-- ==== Sys2Proof/Proofs/Permissions.lean ====
section
/-! What an instruction may move of `CS`, `SR` and the flags (10_state.md R13, R16, R22). The permissions of an opcode make a
reflexive and transitive relation on states; each operation of an instruction stays within them, so the instruction does. -/

namespace Sys2Proof.Machine

/-- The table of 10_state.md R22: whether an opcode may bring a flag to a value it did not have. -/
def mayMoveFlag (opc : Opcode) : Flag → Bool → Bool
  | .z, _ => decide (opc ∉ [Opcode.wrc, .jmp, .jz, .je, .jl, .jg, .jc, .ji, .jse, .jsf, .clc, .halt, .nop])
  | .e, _ | .l, _ | .g, _ => decide (opc ∈ [Opcode.cmp, .cla, .call])
  | .c, true => decide (opc ∈ [Opcode.adc, .sbc])
  | .c, false => decide (opc ∈ [Opcode.clc, .cla, .call])
  | .i, true => decide (opc ∈ [Opcode.div])
  | .se, true => decide (opc ∈ [Opcode.pop, .retv, .retz])
  | .sf, true => decide (opc ∈ [Opcode.push, .call, .retv, .retz])
  | .i, false | .se, false | .sf, false => decide (opc ∈ [Opcode.cla, .call])

/-- From `s` to `t` nothing moved but what the opcode may move: `CS` and `SR` under `CALL` only, each flag by the table. -/
structure Within (opc : Opcode) (s t : State) : Prop where
  cs : opc ≠ .call → t.cs = s.cs
  sr : opc ≠ .call → t.sr = s.sr
  flag : ∀ f, t.flag f = s.flag f ∨ mayMoveFlag opc f (t.flag f) = true

/-- Every next state the outcome can be stays within the opcode's permissions. -/
def EndsWithin (opc : Opcode) (s : State) (x : Host.Outcome State Fault Refusal) : Prop :=
  ∀ t, x = .next t → Within opc s t

namespace Within

variable {opc : Opcode} {s t u : State}

theorem refl (s : State) : Within opc s s := ⟨fun _ => rfl, fun _ => rfl, fun _ => .inl rfl⟩

theorem trans (h : Within opc s t) (k : Within opc t u) : Within opc s u where
  cs hc := (k.cs hc).trans (h.cs hc)
  sr hc := (k.sr hc).trans (h.sr hc)
  flag f := by
    rcases k.flag f with hk | hk
    · rw [hk]
      exact h.flag f
    · exact .inr hk

/-- An operation that leaves `CS`, `SR` and `FL` alone needs no permission. -/
theorem of_same (hcs : t.cs = s.cs) (hsr : t.sr = s.sr) (hfl : t.fl = s.fl) : Within opc s t :=
  ⟨fun _ => hcs, fun _ => hsr, fun f => .inl (flag_congr t s f hfl)⟩

/-! ## What the table then says of a flag -/

theorem mayMove_of_moved (h : Within opc s t) {f : Flag} {b : Bool} (ht : t.flag f = b) (hs : s.flag f = !b) :
    mayMoveFlag opc f b = true := by
  rcases h.flag f with hkept | hmay
  · rw [ht, hs] at hkept
    exact absurd hkept.symm (Bool.not_ne_self b)
  · rwa [ht] at hmay

theorem flag_kept (h : Within opc s t) {f : Flag} (hno : ∀ b, mayMoveFlag opc f b = false) : t.flag f = s.flag f :=
  (h.flag f).resolve_right (by simp [hno])

/-! ## Flags -/

theorem assignFlag (h : Within opc s t) (f : Flag) (b : Bool) (hm : mayMoveFlag opc f b = true := by rfl) :
    Within opc s (t.assignFlag f b) := by
  refine h.trans ⟨fun _ => rfl, fun _ => rfl, fun k => ?_⟩
  rw [flag_assignFlag]
  split
  next hk => exact .inr (hk ▸ hm)
  next => exact .inl rfl

theorem stickFlag (h : Within opc s t) (f : Flag) (b : Bool) (hm : mayMoveFlag opc f true = true := by rfl) :
    Within opc s (t.stickFlag f b) := by
  cases b with
  | false => exact h
  | true => exact h.assignFlag f true hm

theorem reportZero (h : Within opc s t) (v : Word) (hz : ∀ b, mayMoveFlag opc .z b = true := by exact fun _ => rfl) :
    Within opc s (t.reportZero v) :=
  h.assignFlag .z (v == 0) (hz _)

/-- An opcode that may clear every flag may leave `FL` at 0. -/
theorem of_fl_zero (hcs : opc ≠ .call → t.cs = s.cs) (hsr : opc ≠ .call → t.sr = s.sr) (hfl : t.fl = 0)
    (hm : ∀ f, mayMoveFlag opc f false = true) : Within opc s t := by
  refine ⟨hcs, hsr, fun f => .inr ?_⟩
  have hclear : t.flag f = false := (flag_congr t t.clearFlags f hfl).trans (flag_clearFlags t f)
  rw [hclear]
  exact hm f

/-! ## Registers and operand writes -/

theorem setSP (h : Within opc s t) (p : Word) : Within opc s { t with sp := p } :=
  h.trans (of_same rfl rfl rfl)

theorem setIP (h : Within opc s t) (p : Word) : Within opc s { t with ip := p } :=
  h.trans (of_same rfl rfl rfl)

theorem setCT (h : Within opc s t) (p : Word) : Within opc s { t with ct := p } :=
  h.trans (of_same rfl rfl rfl)

theorem writeC (h : Within opc s t) (o : Operand) (v : Word) (ho : ordinary opc := by exact ⟨rfl, rfl⟩) :
    Within opc s (t.writeC o v opc) :=
  h.trans (of_same (writeC_cs t o v opc ho) (writeC_sr t o v opc) (writeC_fl t o v opc ho))

theorem writeR (h : Within opc s t) (o : Operand) (v : Word) (ho : ordinary opc := by exact ⟨rfl, rfl⟩) :
    Within opc s (t.writeR o v opc) :=
  h.trans (of_same (writeR_cs t o v opc ho) (writeR_sr t o v opc) (writeR_fl t o v opc ho))

/-! ## The stack procedures -/

theorem push (h : Within opc s t) (v : Word) (hsf : mayMoveFlag opc .sf true = true := by rfl)
    (hz : ∀ b, mayMoveFlag opc .z b = true := by exact fun _ => rfl) : Within opc s (t.push v) := by
  unfold State.push
  split
  · exact h.stickFlag .sf true hsf
  · have htop : Within opc s { t with sp := t.sp - 1, stack := t.stack.write (t.sp - 1) v } :=
      h.trans (of_same rfl rfl rfl)
    exact (htop.stickFlag .sf _ hsf).reportZero v hz

theorem popDest (h : Within opc s t) (d : Option Operand) (v : Word) (hd : d = none ∨ ordinary opc) :
    Within opc s (t.popDest d v opc) := by
  cases d with
  | none => exact h
  | some o => exact h.writeC o v (hd.resolve_left (by simp))

theorem pop (h : Within opc s t) (d : Option Operand) (hd : d = none ∨ ordinary opc)
    (hse : mayMoveFlag opc .se true = true := by rfl)
    (hz : ∀ b, mayMoveFlag opc .z b = true := by exact fun _ => rfl) : Within opc s (t.pop d opc).2 := by
  unfold State.pop
  split
  · exact ((h.stickFlag .se true hse).assignFlag .z true (hz true)).popDest d 0 hd
  · exact (((h.popDest d _ hd).setSP _).stickFlag .se _ hse).reportZero _ hz

theorem drop (h : Within opc s t) (hse : mayMoveFlag opc .se true = true)
    (hz : ∀ b, mayMoveFlag opc .z b = true) : Within opc s (t.drop opc) :=
  h.pop none (.inl rfl) hse hz

theorem returnValue (h : Within opc s t) (hse : mayMoveFlag opc .se true = true := by rfl)
    (hsf : mayMoveFlag opc .sf true = true := by rfl)
    (hz : ∀ b, mayMoveFlag opc .z b = true := by exact fun _ => rfl) : Within opc s (t.returnValue opc) := by
  have hlength := ((h.reportZero t.ct hz).setSP t.sr).pop none (.inl rfl) hse hz
  have hframe (ip : Word) := (((((hlength.setIP ip).drop hse hz).drop hse hz).drop hse hz).drop hse hz).drop hse hz
  exact ((hframe _).push _ hsf hz).setCT 0

/-! ## The ends of an instruction -/

theorem relCopy (h : Within opc s t) (o : Operand) (m : Mode) (v : Word) (ho : ordinary opc := by exact ⟨rfl, rfl⟩)
    (hz : ∀ b, mayMoveFlag opc .z b = true := by exact fun _ => rfl) : Within opc s (t.relCopy o m v opc) := by
  unfold State.relCopy
  split
  · exact h
  · exact (h.writeC _ v ho).reportZero v hz

theorem acceptChar (h : Within .rdc s t) (o : Operand) (k : Nat) : Within .rdc s (t.acceptChar o k) := by
  unfold State.acceptChar
  split
  · exact h.assignFlag .z true
  · exact (h.writeC o _).reportZero _

theorem endCycle (h : Within opc s t) (fl : Flow) (n : Nat) : EndsWithin opc s (.next (t.endCycle fl n)) := by
  rintro _ ⟨⟩
  exact h.trans (of_same (endCycle_cs t fl n) (endCycle_sr t fl n) (endCycle_fl t fl n))

theorem complete (h : Within opc s t) {os : List Operand} : EndsWithin opc s (Sys2Proof.Machine.complete os t) :=
  h.endCycle .advance _

end Within

/-- A jump, taken or not, moves `IP` or the halt status. -/
theorem jumpIf_endsWithin (opc : Opcode) (s : State) (f : Flag) : EndsWithin opc s (completeFlow (s.jumpIf f)) :=
  (Within.of_same (jumpIf_cs s f) (jumpIf_sr s f) (jumpIf_fl s f)).endCycle _ _

/-- Every instruction stays within its opcode's permissions: its operations do, one after the other. -/
theorem exec_endsWithin (i : Instr) (s : State) : EndsWithin i.opcode s (exec i s) := by
  have h {opc : Opcode} : Within opc s s := Within.refl s
  cases i with
  | inc _ o1 | dec _ o1 | add _ o1 _ | sub _ o1 _ | mul _ o1 _ | cpy o1 _ | mcp o1 _ _ | cip o1 =>
    exact ((h.writeC o1 _).reportZero _).complete
  | div m o1 o2 =>
    simp only [exec, execDiv]
    split
    · exact (((h.writeC o1 0).assignFlag .i true).assignFlag .z true).complete
    · exact ((h.writeC o1 _).reportZero _).complete
  | adc _ o1 _ | sbc _ o1 _ => exact (((h.writeC o1 _).reportZero _).stickFlag .c _).complete
  | and o1 _ | or o1 _ | xor o1 _ | not o1 | shl o1 _ | shr _ o1 _ | rol o1 _ | ror o1 _ | bsw o1 =>
    exact ((h.writeR o1 _).reportZero _).complete
  | icp o1 o2 =>
    cases o2 with
    | mem b i => exact ((h.writeR o1 i).reportZero i).complete
    | reg _ | imm _ =>
      rintro _ ⟨⟩
      exact .of_same rfl rfl rfl
  | cmp m o1 o2 =>
    exact ((((h.assignFlag .e _).assignFlag .l _).assignFlag .g _).stickFlag .z _).complete
  | swp o1 o2 => exact (((h.writeC o1 _).writeC o2 _).reportZero _).complete
  | rcf m o1 o2 => exact (h.relCopy o2 m _).complete
  | rct m o1 o2 => exact (h.relCopy o1 m _).complete
  | jmp => exact (Within.of_same (jump_cs s) (jump_sr s) (jump_fl s)).endCycle _ _
  | jz | je | jl | jg | jc | ji | jse | jsf => exact jumpIf_endsWithin _ s _
  | clz => exact (h.assignFlag .z false).complete
  | clc => exact (h.assignFlag .c false).complete
  | cla =>
    have hclear : Within .cla s s.clearFlags :=
      .of_fl_zero (fun _ => rfl) (fun _ => rfl) rfl (fun f => by cases f <;> rfl)
    exact hclear.complete
  | push o1 => exact (h.push _).complete
  | pop o1 => exact (h.pop (some o1) (.inr ⟨rfl, rfl⟩)).complete
  | call p1 p2 p3 =>
    simp only [exec, execCall]
    split
    · exact h.complete
    · have hcall : Within .call s (s.enterCall p1 p2 p3) :=
        .of_fl_zero (absurd rfl) (absurd rfl) (enterCall_fl s p1 p2 p3) (fun f => by cases f <;> rfl)
      exact hcall.endCycle _ _
  | retv => exact h.returnValue.endCycle _ _
  | retz => exact (h.setCT 0).returnValue.endCycle _ _
  | rdc o1 =>
    simp only [exec, execRdc]
    cases s.consoleIn with
    | nil => rintro _ ⟨⟩
    | cons k ks =>
      have hread : Within .rdc s { s with consoleIn := ks } := .of_same rfl rfl rfl
      exact (hread.acceptChar o1 k).complete
  | wrc o1 =>
    have hwrite (b : Byte) : Within .wrc s (s.consoleWrite b) := .of_same rfl rfl rfl
    exact (hwrite _).complete
  | halt =>
    have hhalt : Within .halt s (s.halt .haltedByHalt) := .of_same rfl rfl rfl
    exact hhalt.complete
  | nop => exact h.complete

/-- Settles O55: no opcode but `CALL` has the permission. -/
theorem callSiteAndSnapshotOnlyByCall : Obligations.CallSiteAndSnapshotOnlyByCall := by
  intro i s t hexec hcall
  have hw := exec_endsWithin i s t hexec
  exact ⟨hw.cs hcall, hw.sr hcall⟩

/-- Settles O56: each clause is a row of the table `mayMoveFlag`. -/
theorem flagsMoveOnlyByTheirOpcodes : Obligations.FlagsMoveOnlyByTheirOpcodes := by
  intro i s t hexec
  have hw := exec_endsWithin i s t hexec
  refine ⟨fun hno => ?elg, ?c1, ?c0, ?i1, ?i0, ?se1, ?se0, ?sf1, ?sf0, fun hkeep => ?z⟩
  case elg =>
    exact ⟨hw.flag_kept fun _ => decide_eq_false hno, hw.flag_kept fun _ => decide_eq_false hno,
      hw.flag_kept fun _ => decide_eq_false hno⟩
  case z => exact hw.flag_kept fun _ => decide_eq_false (not_not_intro hkeep)
  case i1 => exact fun ht hs => List.mem_singleton.mp (of_decide_eq_true (hw.mayMove_of_moved ht hs))
  all_goals exact fun ht hs => of_decide_eq_true (hw.mayMove_of_moved ht hs)

end Sys2Proof.Machine
end

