-- ==== Sys2Proof/Machine/Mx.lean ====
section
/-! DEFINITION. The symbol-matrix builder: MX_CLEAR, MX_TEMPLATE, MX_VERINFO, MX_PLACE, MX_FORMAT, MX_BUILD, and the whole
core, QR_ENCODE (42_matrix.md). Cells are pairs (r, c), S is the side of the symbol. -/

namespace Sys2Proof.Machine

/-- |a − b| of coordinates. -/
def absDiff (a b : Nat) : Nat := (a - b) + (b - a)

/-- d = max(|r − cr|, |c − cc|): which square ring round the centre (cr, cc) the cell (r, c) lies on (R161, R163). -/
def ringOf (cr cc r c : Nat) : Nat := max (absDiff r cr) (absDiff c cc)

/-- The cells (cr+dr, cc+dc) for dr, dc in −rad..rad that have no negative coordinate, row by row (R161, R163). -/
def squareCells (rad cr cc : Nat) : List (Nat × Nat) :=
  (List.range' (cr - rad) (cr + rad + 1 - (cr - rad))).flatMap fun r =>
    (List.range' (cc - rad) (cc + rad + 1 - (cc - rad))).map fun c => (r, c)

/-! ### Finders, alignment, timing, format cells (R161 to R167) -/

/-- The three finder centres (R161). -/
def finderCentres (S : Nat) : List (Nat × Nat) := [(3, 3), (3, S - 4), (S - 4, 3)]

/-- One finder pattern with its separator, clipped to the symbol (R161): dark for d in {0, 1, 3}. -/
def finderAt (S : Nat) (centre : Nat × Nat) : List Stamp :=
  ((squareCells 4 centre.1 centre.2).filter fun cell => cell.1 < S && cell.2 < S).map fun cell =>
    let d := ringOf centre.1 centre.2 cell.1 cell.2
    ⟨cell.1, cell.2, d == 0 || d == 1 || d == 3⟩

/-- The finder patterns and separators (R161). -/
def finderStamps (S : Nat) : List Stamp := (finderCentres S).flatMap (finderAt S)

/-- The cell lies in a finder's reserved zone, the 9×9 square round its centre (R161, 90_conflicts.md C8). -/
def inFinderZone (S r c : Nat) : Bool :=
  (finderCentres S).any fun centre => ringOf centre.1 centre.2 r c ≤ 4

/-- One alignment pattern (R163): dark but for the ring d = 1. -/
def alignmentAt (centre : Nat × Nat) : List Stamp :=
  (squareCells 2 centre.1 centre.2).map fun cell =>
    ⟨cell.1, cell.2, ringOf centre.1 centre.2 cell.1 cell.2 != 1⟩

/-- The alignment centres that are drawn: every ordered pair of coordinates whose footprint meets no finder zone
(R163). -/
def alignmentCentres (v S : Nat) : List (Nat × Nat) :=
  ((alignOf v).flatMap fun ar => (alignOf v).map fun ac => (ar, ac)).filter fun centre =>
    !(squareCells 2 centre.1 centre.2).any fun cell => inFinderZone S cell.1 cell.2

/-- The alignment patterns (R163). -/
def alignmentStamps (v S : Nat) : List Stamp := (alignmentCentres v S).flatMap alignmentAt

/-- The timing patterns along row 6 and column 6, i in 8..S−9, dark at even index (R164). -/
def timingStamps (S : Nat) : List Stamp :=
  (List.range' 8 (S - 16)).flatMap fun i => [⟨6, i, i % 2 == 0⟩, ⟨i, 6, i % 2 == 0⟩]

/-- The cell of format bit i in copy 1, F1(i) (R165). -/
def formatCell1 (i : Nat) : Nat × Nat :=
  if i ≤ 5 then (i, 8)
  else if i = 6 then (7, 8)
  else if i = 7 then (8, 8)
  else if i = 8 then (8, 7)
  else (8, 14 - i)

/-- The cell of format bit i in copy 2, F2(i) (R165). -/
def formatCell2 (S i : Nat) : Nat × Nat :=
  if i ≤ 5 then (8, S - 1 - i)
  else if i = 6 then (8, S - 7)
  else if i = 7 then (8, S - 8)
  else if i = 8 then (S - 7, 8)
  else (S - 15 + i, 8)

/-- The dark module's cell (R166). -/
def darkModule (S : Nat) : Nat × Nat := (S - 8, 8)

/-- "set cell to x". -/
def stampOf (cell : Nat × Nat) (x : Bool) : Stamp := ⟨cell.1, cell.2, x⟩

/-- The reservation of the format cells and the dark module, all Light (R167). -/
def reserveStamps (S : Nat) : List Stamp :=
  (List.range 15).flatMap (fun i => [stampOf (formatCell1 i) false, stampOf (formatCell2 S i) false])
    ++ [stampOf (darkModule S) false]

/-- Everything MX_TEMPLATE sets, in the order of R169. -/
def templateStamps (v S : Nat) : List Stamp :=
  finderStamps S ++ alignmentStamps v S ++ timingStamps S ++ reserveStamps S

/-! ### Version and format information (R170 to R172, R178 to R180) -/

/-- What MX_VERINFO sets (R171, R172): both blocks for v ≥ 7, nothing below. -/
def verinfoStamps (v S : Nat) : List Stamp :=
  if v ≥ 7 then
    (List.range 18).flatMap fun i =>
      [⟨i / 3, S - 11 + i % 3, (verinfoOf v).testBit i⟩, ⟨S - 11 + i % 3, i / 3, (verinfoOf v).testBit i⟩]
  else []

/-- What MX_FORMAT sets for the code `f` (R179): copy 1, copy 2 if it is written, and the dark module. -/
def formatStamps (copy2 : FormatCopy2) (f S : Nat) : List Stamp :=
  (List.range 15).flatMap (fun i =>
      stampOf (formatCell1 i) (f.testBit i) ::
        (match copy2 with
          | .write => [stampOf (formatCell2 S i) (f.testBit i)]
          | .omit => []))
    ++ [stampOf (darkModule S) true]

/-! ### Placement and mask (R173 to R177) -/

/-- The cells of the column pair `right`, `right − 1`: upward or downward, the right column first (R173). -/
def pairCells (S right : Nat) (up : Bool) : List (Nat × Nat) :=
  (List.range S).flatMap fun t =>
    let r := if up then S - 1 - t else t
    [(r, right), (r, right - 1)]

/-- The `while right >= 1` loop of R173; `fuel` bounds the number of column pairs. -/
def scanFrom (S : Nat) : (fuel right : Nat) → (up : Bool) → List (Nat × Nat)
  | 0, _, _ => []
  | fuel + 1, right, up =>
    if right < 1 then []
    else
      let right := if right = 6 then 5 else right
      pairCells S right up ++ scanFrom S fuel (right - 2) (!up)

/-- scanOrder(S) (R173). -/
def scanOrder (S : Nat) : List (Nat × Nat) := scanFrom S S (S - 1) true

/-- pred_m(r, c) (R174); m in 0..7. -/
def maskPred (m r c : Nat) : Nat :=
  match m with
  | 0 => (r + c) % 2
  | 1 => r % 2
  | 2 => c % 3
  | 3 => (r + c) % 3
  | 4 => (c / 3 + r / 2) % 2
  | 5 => (r * c) % 2 + (r * c) % 3
  | 6 => ((r * c) % 2 + (r * c) % 3) % 2
  | _ => ((r * c) % 3 + (r + c) % 2) % 2

/-- inv_m(r, c): 1 where the predicate is 0 (R174). -/
def maskInv (m r c : Nat) : Bool := maskPred m r c == 0

/-- bit(k) = SEQ[⌊k/8⌋][7 − (k mod 8)] (R175). -/
def streamBit (s : State) (k : Nat) : Bool :=
  (readByte s (k % 8) (seqBase + k / 8)).getLsbD (7 - k % 8)

/-- The loop of MX_PLACE (R177) over the cells still to visit, after `k` bits have been placed; `limit` is 8·T. -/
def placeCells (fill : RemainderFill) (reserved : Nat → Nat → Bool) (bit : Nat → Bool) (inv : Nat → Nat → Bool)
    (limit : Nat) : List (Nat × Nat) → (k : Nat) → Plane → Plane
  | [], _, dark => dark
  | (r, c) :: cells, k, dark =>
    if reserved r c then placeCells fill reserved bit inv limit cells k dark
    else if k < limit then
      placeCells fill reserved bit inv limit cells (k + 1) (Plane.put dark r c (bit k ^^ inv r c))
    else
      match fill with
      | .zeroMasked => placeCells fill reserved bit inv limit cells k (Plane.put dark r c (inv r c))
      | .leave => dark

/-! ### Effects of the commands -/

/-- The effect of MX_CLEAR (R168): every cell Light and unreserved. -/
def clearBody (s : State) : State := s.setPlanes ⟨Plane.filled false, Plane.filled false⟩

/-- The effect of MX_TEMPLATE (R169). -/
def templateBody (g : Geometry) (s : State) : State :=
  s.setPlanes (s.planes.stamp (templateStamps g.version g.size))

/-- The effect of MX_VERINFO (R172). -/
def verinfoBody (g : Geometry) (s : State) : State :=
  s.setPlanes (s.planes.stamp (verinfoStamps g.version g.size))

/-- The effect of MX_PLACE under REMAINDER_FILL = `fill` (R177); its reads of SEQ and RSV are one draw (log 21). -/
def placeBodyWith (fill : RemainderFill) (g : Geometry) (s : State) : State :=
  (s.setPlanes
    { s.planes with
      dark := placeCells fill (readRsv s) (streamBit s) (maskInv s.cfg.mask.toNat) (8 * g.total)
        (scanOrder g.size) 0 s.planes.dark }).nextDraw

/-- The effect of MX_PLACE on this implementation (R177). -/
def placeBody (g : Geometry) (s : State) : State := placeBodyWith Config.remainderFill g s

/-- The effect of MX_FORMAT under FORMAT_COPY2 = `copy2` (R179, R180): level and mask of CFG as it stands. -/
def formatBodyWith (copy2 : FormatCopy2) (g : Geometry) (s : State) : State :=
  s.setPlanes (s.planes.stamp (formatStamps copy2 (formatOf s.cfg.level s.cfg.mask.toNat) g.size))

/-- The effect of MX_FORMAT on this implementation (R180). -/
def formatBody (g : Geometry) (s : State) : State := formatBodyWith Config.formatCopy2 g s

/-- The effect of MX_BUILD (R181): clear, template, version information, placement, format information. -/
def buildBody (g : Geometry) (s : State) : State :=
  formatBody g (placeBody g (verinfoBody g (templateBody g (clearBody s))))

/-- MX_CLEAR (R168): needs no version. -/
def execMxClear (s : State) : Result := succeed (clearBody s)

/-- MX_TEMPLATE (R169). -/
def execMxTemplate (s : State) : Result :=
  withGeometry s fun g => succeed (templateBody g s)

/-- MX_VERINFO (R172). -/
def execMxVerinfo (s : State) : Result :=
  withGeometry s fun g => succeed (verinfoBody g s)

/-- MX_PLACE (R177). -/
def execMxPlace (s : State) : Result :=
  withGeometry s fun g => succeed (placeBody g s)

/-- MX_FORMAT (R180). -/
def execMxFormat (s : State) : Result :=
  withGeometry s fun g => succeed (formatBody g s)

/-- MX_BUILD (R181). -/
def execMxBuild (s : State) : Result :=
  withGeometry s fun g => succeed (buildBody g s)

/-- QR_ENCODE (R182): the body of RS_ENCODE, then the body of MX_BUILD. -/
def execQrEncode (s : State) : Result :=
  withGeometry s fun g => succeed (buildBody g (encodeBody g s))

end Sys2Proof.Machine
end

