-- ==== Sys2Proof/Certificates/Slice0/Obligations.lean ====
section
/-! DEFINITION. The statements about QRC for the provers, with the notions of the spec they are said in (`Claims`): field
arithmetic on polynomials, the positional form of the template, the layout of the command table. -/

namespace Sys2Proof.Claims

open Sys2Proof.Machine

/-! ### Encoding notions -/

/-- The match and mask words of the eighteen commands (opcode_table.json; 30_encoding.md R91, R93). -/
def commandPatterns : List (Word × Word) :=
  [(0x00000000, 0xFFFFFFFF), (0x00000001, 0xFFFFFFFF), (0x00000002, 0xFFFFFFFF), (0x00000003, 0xFFFFFFFF),
   (0x00000004, 0xFFFFFFFF), (0x00000005, 0xFF0000FF)] ++
  [(0x00000010, 0xFFFF00FF), (0x00000011, 0xFFFFFFFF), (0x00000012, 0xFFFFFFFF), (0x00000013, 0xFFFF00FF),
   (0x00000014, 0xFFFFFFFF)] ++
  [(0x00000020, 0xFFFFFFFF), (0x00000021, 0xFFFFFFFF), (0x00000022, 0xFFFFFFFF), (0x00000023, 0xFFFFFFFF),
   (0x00000024, 0xFFFFFFFF), (0x00000025, 0xFFFFFFFF), (0x00000030, 0xFFFFFFFF)]

/-- The word matches no row of the command table (R94). -/
def Illegal (w : Word) : Prop := ∀ p ∈ commandPatterns, w &&& p.2 ≠ p.1

/-- The commands that need a valid CFG.VERSION (R93). -/
def NeedsVersion (i : Instr) : Prop :=
  (∃ b, i = .rsEcc b) ∨ i = .rsEccAll ∨ i = .rsInterleave ∨ (∃ b, i = .rsSynd b) ∨ i = .rsEncode ∨
    i = .mxTemplate ∨ i = .mxVerinfo ∨ i = .mxPlace ∨ i = .mxFormat ∨ i = .mxBuild ∨ i = .qrEncode

/-! ### Which command writes what (70_reset_and_hazards.md R257) -/

/-- RESULT's writers. -/
def WritesResult (i : Instr) : Prop :=
  i = .gfAdd ∨ i = .gfMul ∨ i = .gfLog ∨ i = .gfExp ∨ ∃ n k, i = .gfGen n k

/-- ECC's writers. -/
def WritesEcc (i : Instr) : Prop := (∃ b, i = .rsEcc b) ∨ i = .rsEccAll ∨ i = .rsEncode ∨ i = .qrEncode

/-- SEQ's writers. -/
def WritesSeq (i : Instr) : Prop := i = .rsInterleave ∨ i = .rsEncode ∨ i = .qrEncode

/-- SYND's and SYNZ's writer. -/
def WritesSynd (i : Instr) : Prop := ∃ b, i = .rsSynd b

/-- RSV's writers. -/
def WritesRsv (i : Instr) : Prop :=
  i = .mxClear ∨ i = .mxTemplate ∨ i = .mxVerinfo ∨ i = .mxFormat ∨ i = .mxBuild ∨ i = .qrEncode

/-- DARK's writers. -/
def WritesDark (i : Instr) : Prop := WritesRsv i ∨ i = .mxPlace

/-! ### States -/

/-- A host action is next: the engine is idle, or its latency has not passed (20_memory.md R70). -/
def HostIsNext (s : State) : Prop := s.running = none ∨ ∃ r, s.running = some r ∧ r.wait ≠ 0

/-- The action abandons a running command: the hard reset, or a word write of CTRL with SRST = 1 (R250, R252: "Soft reset is
the only way to abandon a running command"). -/
def IsReset (op : HostOp) : Prop := op = .hardReset ∨ ∃ v : Word, v.getLsbD 1 = true ∧ op = .write .word 0x004 v

/-- The number of an error in ERRCODE[3:0] (60_exceptions.md R223). -/
def errNumber : ErrCode → Nat
  | .none => 0
  | .illegalCmd => 1
  | .badConfig => 2
  | .logZero => 3
  | .badBlock => 4
  | .badArg => 5

/-- The number of a level in CFG[9:8] and in a request to `encode` (10_state.md R29). -/
def levelNumber : Level → Nat
  | .L => 0
  | .M => 1
  | .Q => 2
  | .H => 3

/-- The byte at a window offset is known to be `b`: a written buffer byte (R60), or the byte of a cell, written or outside the
planes (R66). -/
def HoldsByte (s : State) (a : Nat) (b : Byte) : Prop :=
  (0x1000 ≤ a ∧ a < 0x4020 ∧ s.mem.lookup a = some b) ∨
  ∃ r c, r < 256 ∧ c < 256 ∧ a = 0x10000 + 256 * r + c ∧
    ((r ≤ 176 ∧ c ≤ 176 ∧ ∃ dark rsv, s.planes.dark.cell? r c = some dark ∧ s.planes.rsv.cell? r c = some rsv ∧
        b.toNat = dark.toNat + 2 * rsv.toNat) ∨
      ((r > 176 ∨ c > 176) ∧ b = 0))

▶ [What you need to do]: Determine how many lines in the entries above hold the string "timingStamps", then report that number and nothing further.

▶ [Answer below]: 2